*** Opening Data provided ***

@[simp] theorem State.setRing_pending (s : State) (r : Nat) (x : Ring) : (s.setRing r x).pending = s.pending := rfl
@[simp] theorem State.setRing_now (s : State) (r : Nat) (x : Ring) : (s.setRing r x).now = s.now := rfl
@[simp] theorem State.setRing_timeBase (s : State) (r : Nat) (x : Ring) : (s.setRing r x).timeBase = s.timeBase := rfl
@[simp] theorem State.setRing_calNs (s : State) (r : Nat) (x : Ring) : (s.setRing r x).calNs = s.calNs := rfl
@[simp] theorem State.setRing_regs (s : State) (r : Nat) (x : Ring) : (s.setRing r x).regs = s.regs := rfl
@[simp] theorem State.setRing_shared (s : State) (r : Nat) (x : Ring) : (s.setRing r x).shared = s.shared := rfl
@[simp] theorem State.setRing_biasJobs (s : State) (r : Nat) (x : Ring) : (s.setRing r x).biasJobs = s.biasJobs := rfl
@[simp] theorem State.setRing_aptCache (s : State) (r : Nat) (x : Ring) : (s.setRing r x).aptCache = s.aptCache := rfl
@[simp] theorem State.setRing_aptJobs (s : State) (r : Nat) (x : Ring) : (s.setRing r x).aptJobs = s.aptJobs := rfl
@[simp] theorem State.setRing_hostLines (s : State) (r : Nat) (x : Ring) : (s.setRing r x).hostLines = s.hostLines := rfl
@[simp] theorem State.setRing_winLines (s : State) (r : Nat) (x : Ring) : (s.setRing r x).winLines = s.winLines := rfl
@[simp] theorem State.setRing_cxlOut (s : State) (r : Nat) (x : Ring) : (s.setRing r x).cxlOut = s.cxlOut := rfl
@[simp] theorem State.setRing_lastRead (s : State) (r : Nat) (x : Ring) : (s.setRing r x).lastRead = s.lastRead := rfl
@[simp] theorem State.setRing_hdmBase (s : State) (r : Nat) (x : Ring) : (s.setRing r x).hdmBase = s.hdmBase := rfl
@[simp] theorem State.setRing_l0Left (s : State) (r : Nat) (x : Ring) : (s.setRing r x).l0Left = s.l0Left := rfl
@[simp] theorem State.setRing_selfReset (s : State) (r : Nat) (x : Ring) : (s.setRing r x).selfReset = s.selfReset := rfl
@[simp] theorem State.setRing_suspended (s : State) (r : Nat) (x : Ring) : (s.setRing r x).suspended = s.suspended := rfl
@[simp] theorem State.setRing_heldRecs (s : State) (r : Nat) (x : Ring) : (s.setRing r x).heldRecs = s.heldRecs := rfl
@[simp] theorem State.setRing_targets (s : State) (r : Nat) (x : Ring) : (s.setRing r x).targets = s.targets := rfl
@[simp] theorem State.setRing_hostOut (s : State) (r : Nat) (x : Ring) : (s.setRing r x).hostOut = s.hostOut := rfl
@[simp] theorem State.setRing_hostReads (s : State) (r : Nat) (x : Ring) : (s.setRing r x).hostReads = s.hostReads := rfl
@[simp] theorem State.setRing_msiOut (s : State) (r : Nat) (x : Ring) : (s.setRing r x).msiOut = s.msiOut := rfl
@[simp] theorem State.setRing_beat (s : State) (r : Nat) (x : Ring) : (s.setRing r x).beat = s.beat := rfl
@[simp] theorem State.setRing_swapAt (s : State) (r : Nat) (x : Ring) : (s.setRing r x).swapAt = s.swapAt := rfl
@[simp] theorem State.setRing_waiting (s : State) (r : Nat) (x : Ring) : (s.setRing r x).waiting = s.waiting := rfl
@[simp] theorem State.setRing_prev (s : State) (r : Nat) (x : Ring) : (s.setRing r x).prev = s.prev := rfl
@[simp] theorem State.setRing_course (s : State) (r : Nat) (x : Ring) : (s.setRing r x).course = s.course := rfl
@[simp] theorem State.setRing_resumePend (s : State) (r : Nat) (x : Ring) : (s.setRing r x).resumePend = s.resumePend := rfl
@[simp] theorem State.setRing_watch (s : State) (r : Nat) (x : Ring) : (s.setRing r x).watch = s.watch := rfl
@[simp] theorem State.setRing_amax (s : State) (r : Nat) (x : Ring) : (s.setRing r x).amax = s.amax := rfl
@[simp] theorem State.setRing_stepVote (s : State) (r : Nat) (x : Ring) : (s.setRing r x).stepVote = s.stepVote := rfl
@[simp] theorem State.setRing_stepNonfin (s : State) (r : Nat) (x : Ring) : (s.setRing r x).stepNonfin = s.stepNonfin := rfl
@[simp] theorem State.setRing_seedBefore (s : State) (r : Nat) (x : Ring) : (s.setRing r x).seedBefore = s.seedBefore := rfl
@[simp] theorem State.setRing_rafts (s : State) (r : Nat) (x : Ring) : (s.setRing r x).rafts = s.rafts := rfl
@[simp] theorem State.setRing_dieEvents (s : State) (r : Nat) (x : Ring) : (s.setRing r x).dieEvents = s.dieEvents := rfl
@[simp] theorem State.setRing_modEvents (s : State) (r : Nat) (x : Ring) : (s.setRing r x).modEvents = s.modEvents := rfl
@[simp] theorem State.setRing_rstore (s : State) (r : Nat) (x : Ring) : (s.setRing r x).rstore = s.rstore := rfl
@[simp] theorem State.setRing_rsWritten (s : State) (r : Nat) (x : Ring) : (s.setRing r x).rsWritten = s.rsWritten := rfl
@[simp] theorem State.setRing_loft (s : State) (r : Nat) (x : Ring) : (s.setRing r x).loft = s.loft := rfl
@[simp] theorem State.setRing_loftWritten (s : State) (r : Nat) (x : Ring) : (s.setRing r x).loftWritten = s.loftWritten := rfl
@[simp] theorem State.setRing_acc (s : State) (r : Nat) (x : Ring) : (s.setRing r x).acc = s.acc := rfl
@[simp] theorem State.setRing_hbm (s : State) (r : Nat) (x : Ring) : (s.setRing r x).hbm = s.hbm := rfl
@[simp] theorem State.setRing_poison (s : State) (r : Nat) (x : Ring) : (s.setRing r x).poison = s.poison := rfl
@[simp] theorem State.setRing_symErr (s : State) (r : Nat) (x : Ring) : (s.setRing r x).symErr = s.symErr := rfl
@[simp] theorem State.setRing_lam (s : State) (r : Nat) (x : Ring) : (s.setRing r x).lam = s.lam := rfl
@[simp] theorem State.setRing_migs (s : State) (r : Nat) (x : Ring) : (s.setRing r x).migs = s.migs := rfl
@[simp] theorem State.setRing_retrainPend (s : State) (r : Nat) (x : Ring) : (s.setRing r x).retrainPend = s.retrainPend := rfl
@[simp] theorem State.setRing_retraining (s : State) (r : Nat) (x : Ring) : (s.setRing r x).retraining = s.retraining := rfl
@[simp] theorem State.setRing_retrained (s : State) (r : Nat) (x : Ring) : (s.setRing r x).retrained = s.retrained := rfl
@[simp] theorem State.setRing_deadChans (s : State) (r : Nat) (x : Ring) : (s.setRing r x).deadChans = s.deadChans := rfl
@[simp] theorem State.setRing_integ (s : State) (r : Nat) (x : Ring) : (s.setRing r x).integ = s.integ := rfl
@[simp] theorem State.setRing_fell (s : State) (r : Nat) (x : Ring) : (s.setRing r x).fell = s.fell := rfl
@[simp] theorem State.setRing_badStore (s : State) (r : Nat) (x : Ring) : (s.setRing r x).badStore = s.badStore := rfl
@[simp] theorem State.setRing_badAcc (s : State) (r : Nat) (x : Ring) : (s.setRing r x).badAcc = s.badAcc := rfl
@[simp] theorem State.setRing_mapOutDue (s : State) (r : Nat) (x : Ring) : (s.setRing r x).mapOutDue = s.mapOutDue := rfl
@[simp] theorem State.setRing_chanBase (s : State) (r : Nat) (x : Ring) : (s.setRing r x).chanBase = s.chanBase := rfl
@[simp] theorem State.setRing_hbmDegraded (s : State) (r : Nat) (x : Ring) : (s.setRing r x).hbmDegraded = s.hbmDegraded := rfl
@[simp] theorem State.setRing_kv (s : State) (r : Nat) (x : Ring) : (s.setRing r x).kv = s.kv := rfl
@[simp] theorem State.setRing_kvUndo (s : State) (r : Nat) (x : Ring) : (s.setRing r x).kvUndo = s.kvUndo := rfl
@[simp] theorem State.setRing_kvUndoMem (s : State) (r : Nat) (x : Ring) : (s.setRing r x).kvUndoMem = s.kvUndoMem := rfl
@[simp] theorem State.setRing_kvLog (s : State) (r : Nat) (x : Ring) : (s.setRing r x).kvLog = s.kvLog := rfl
@[simp] theorem State.setRing_saves (s : State) (r : Nat) (x : Ring) : (s.setRing r x).saves = s.saves := rfl
@[simp] theorem State.setRing_heldSaves (s : State) (r : Nat) (x : Ring) : (s.setRing r x).heldSaves = s.heldSaves := rfl
@[simp] theorem State.setRing_poolHeld (s : State) (r : Nat) (x : Ring) : (s.setRing r x).poolHeld = s.poolHeld := rfl
@[simp] theorem State.setRing_predHist (s : State) (r : Nat) (x : Ring) : (s.setRing r x).predHist = s.predHist := rfl
@[simp] theorem State.setRing_rateH (s : State) (r : Nat) (x : Ring) : (s.setRing r x).rateH = s.rateH := rfl
@[simp] theorem State.setRing_rateP (s : State) (r : Nat) (x : Ring) : (s.setRing r x).rateP = s.rateP := rfl
@[simp] theorem State.setRing_jobs (s : State) (r : Nat) (x : Ring) : (s.setRing r x).jobs = s.jobs := rfl
@[simp] theorem State.setRing_jobsDone (s : State) (r : Nat) (x : Ring) : (s.setRing r x).jobsDone = s.jobsDone := rfl
@[simp] theorem State.setRing_bufs (s : State) (r : Nat) (x : Ring) : (s.setRing r x).bufs = s.bufs := rfl
@[simp] theorem State.setRing_ports (s : State) (r : Nat) (x : Ring) : (s.setRing r x).ports = s.ports := rfl
@[simp] theorem State.setRing_flitOut (s : State) (r : Nat) (x : Ring) : (s.setRing r x).flitOut = s.flitOut := rfl
@[simp] theorem State.setRing_peerOut (s : State) (r : Nat) (x : Ring) : (s.setRing r x).peerOut = s.peerOut := rfl
@[simp] theorem State.setRing_peerWait (s : State) (r : Nat) (x : Ring) : (s.setRing r x).peerWait = s.peerWait := rfl
@[simp] theorem State.setRing_peerTag (s : State) (r : Nat) (x : Ring) : (s.setRing r x).peerTag = s.peerTag := rfl
@[simp] theorem State.setRing_reslate (s : State) (r : Nat) (x : Ring) : (s.setRing r x).reslate = s.reslate := rfl
@[simp] theorem State.setRing_build (s : State) (r : Nat) (x : Ring) : (s.setRing r x).build = s.build := rfl
@[simp] theorem State.setRing_fills (s : State) (r : Nat) (x : Ring) : (s.setRing r x).fills = s.fills := rfl
@[simp] theorem State.setRing_changed0 (s : State) (r : Nat) (x : Ring) : (s.setRing r x).changed0 = s.changed0 := rfl
@[simp] theorem State.setRing_changed1 (s : State) (r : Nat) (x : Ring) : (s.setRing r x).changed1 = s.changed1 := rfl
@[simp] theorem State.setRing_stepsDone (s : State) (r : Nat) (x : Ring) : (s.setRing r x).stepsDone = s.stepsDone := rfl
@[simp] theorem State.setRing_since0 (s : State) (r : Nat) (x : Ring) : (s.setRing r x).since0 = s.since0 := rfl
@[simp] theorem State.setRing_since1 (s : State) (r : Nat) (x : Ring) : (s.setRing r x).since1 = s.since1 := rfl
@[simp] theorem State.setRing_stepCourse (s : State) (r : Nat) (x : Ring) : (s.setRing r x).stepCourse = s.stepCourse := rfl
@[simp] theorem State.setRing_recipe (s : State) (r : Nat) (x : Ring) : (s.setRing r x).recipe = s.recipe := rfl
@[simp] theorem State.setRing_ackPartner (s : State) (r : Nat) (x : Ring) : (s.setRing r x).ackPartner = s.ackPartner := rfl
@[simp] theorem State.setRing_ackHot (s : State) (r : Nat) (x : Ring) : (s.setRing r x).ackHot = s.ackHot := rfl
@[simp] theorem State.setRing_cursors (s : State) (r : Nat) (x : Ring) : (s.setRing r x).cursors = s.cursors := rfl
@[simp] theorem State.setRing_pushCursor (s : State) (r : Nat) (x : Ring) : (s.setRing r x).pushCursor = s.pushCursor := rfl
@[simp] theorem State.setRing_refusedSrc (s : State) (r : Nat) (x : Ring) : (s.setRing r x).refusedSrc = s.refusedSrc := rfl
@[simp] theorem State.setRing_sarkCut (s : State) (r : Nat) (x : Ring) : (s.setRing r x).sarkCut = s.sarkCut := rfl
@[simp] theorem State.setRing_partSrc0 (s : State) (r : Nat) (x : Ring) : (s.setRing r x).partSrc0 = s.partSrc0 := rfl
@[simp] theorem State.setRing_partSrc1 (s : State) (r : Nat) (x : Ring) : (s.setRing r x).partSrc1 = s.partSrc1 := rfl
@[simp] theorem State.setRing_svlOps (s : State) (r : Nat) (x : Ring) : (s.setRing r x).svlOps = s.svlOps := rfl
@[simp] theorem State.setRing_verifySlot (s : State) (r : Nat) (x : Ring) : (s.setRing r x).verifySlot = s.verifySlot := rfl
@[simp] theorem State.setRing_flashCount (s : State) (r : Nat) (x : Ring) : (s.setRing r x).flashCount = s.flashCount := rfl
@[simp] theorem State.setRing_gutters (s : State) (r : Nat) (x : Ring) : (s.setRing r x).gutters = s.gutters := rfl
@[simp] theorem State.setRing_faultMsiAt (s : State) (r : Nat) (x : Ring) : (s.setRing r x).faultMsiAt = s.faultMsiAt := rfl
@[simp] theorem State.setRing_inj (s : State) (r : Nat) (x : Ring) : (s.setRing r x).inj = s.inj := rfl
@[simp] theorem State.setRing_mergeAt (s : State) (r : Nat) (x : Ring) : (s.setRing r x).mergeAt = s.mergeAt := rfl
@[simp] theorem State.setRing_power (s : State) (r : Nat) (x : Ring) : (s.setRing r x).power = s.power := rfl
@[simp] theorem State.setRing_flash (s : State) (r : Nat) (x : Ring) : (s.setRing r x).flash = s.flash := rfl
@[simp] theorem State.setRing_boot (s : State) (r : Nat) (x : Ring) : (s.setRing r x).boot = s.boot := rfl
@[simp] theorem State.setRing_mgmtOut (s : State) (r : Nat) (x : Ring) : (s.setRing r x).mgmtOut = s.mgmtOut := rfl
@[simp] theorem State.setRing_freeCtr (s : State) (r : Nat) (x : Ring) : (s.setRing r x).freeCtr = s.freeCtr := rfl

*** Closing Data provided ***

What is needed ->
From the listing above, the lines starting with the one that has "s.symErr := rfl" and running through the one that has "s.chanBase := rfl" should be copied exactly, ends included.

Written solution ->
@[simp] theorem State.setRing_symErr (s : State) (r : Nat) (x : Ring) : (s.setRing r x).symErr = s.symErr := rfl
@[simp] theorem State.setRing_lam (s : State) (r : Nat) (x : Ring) : (s.setRing r x).lam = s.lam := rfl
@[simp] theorem State.setRing_migs (s : State) (r : Nat) (x : Ring) : (s.setRing r x).migs = s.migs := rfl
@[simp] theorem State.setRing_retrainPend (s : State) (r : Nat) (x : Ring) : (s.setRing r x).retrainPend = s.retrainPend := rfl
@[simp] theorem State.setRing_retraining (s : State) (r : Nat) (x : Ring) : (s.setRing r x).retraining = s.retraining := rfl
@[simp] theorem State.setRing_retrained (s : State) (r : Nat) (x : Ring) : (s.setRing r x).retrained = s.retrained := rfl
@[simp] theorem State.setRing_deadChans (s : State) (r : Nat) (x : Ring) : (s.setRing r x).deadChans = s.deadChans := rfl
@[simp] theorem State.setRing_integ (s : State) (r : Nat) (x : Ring) : (s.setRing r x).integ = s.integ := rfl
@[simp] theorem State.setRing_fell (s : State) (r : Nat) (x : Ring) : (s.setRing r x).fell = s.fell := rfl
@[simp] theorem State.setRing_badStore (s : State) (r : Nat) (x : Ring) : (s.setRing r x).badStore = s.badStore := rfl
@[simp] theorem State.setRing_badAcc (s : State) (r : Nat) (x : Ring) : (s.setRing r x).badAcc = s.badAcc := rfl
@[simp] theorem State.setRing_mapOutDue (s : State) (r : Nat) (x : Ring) : (s.setRing r x).mapOutDue = s.mapOutDue := rfl
@[simp] theorem State.setRing_chanBase (s : State) (r : Nat) (x : Ring) : (s.setRing r x).chanBase = s.chanBase := rfl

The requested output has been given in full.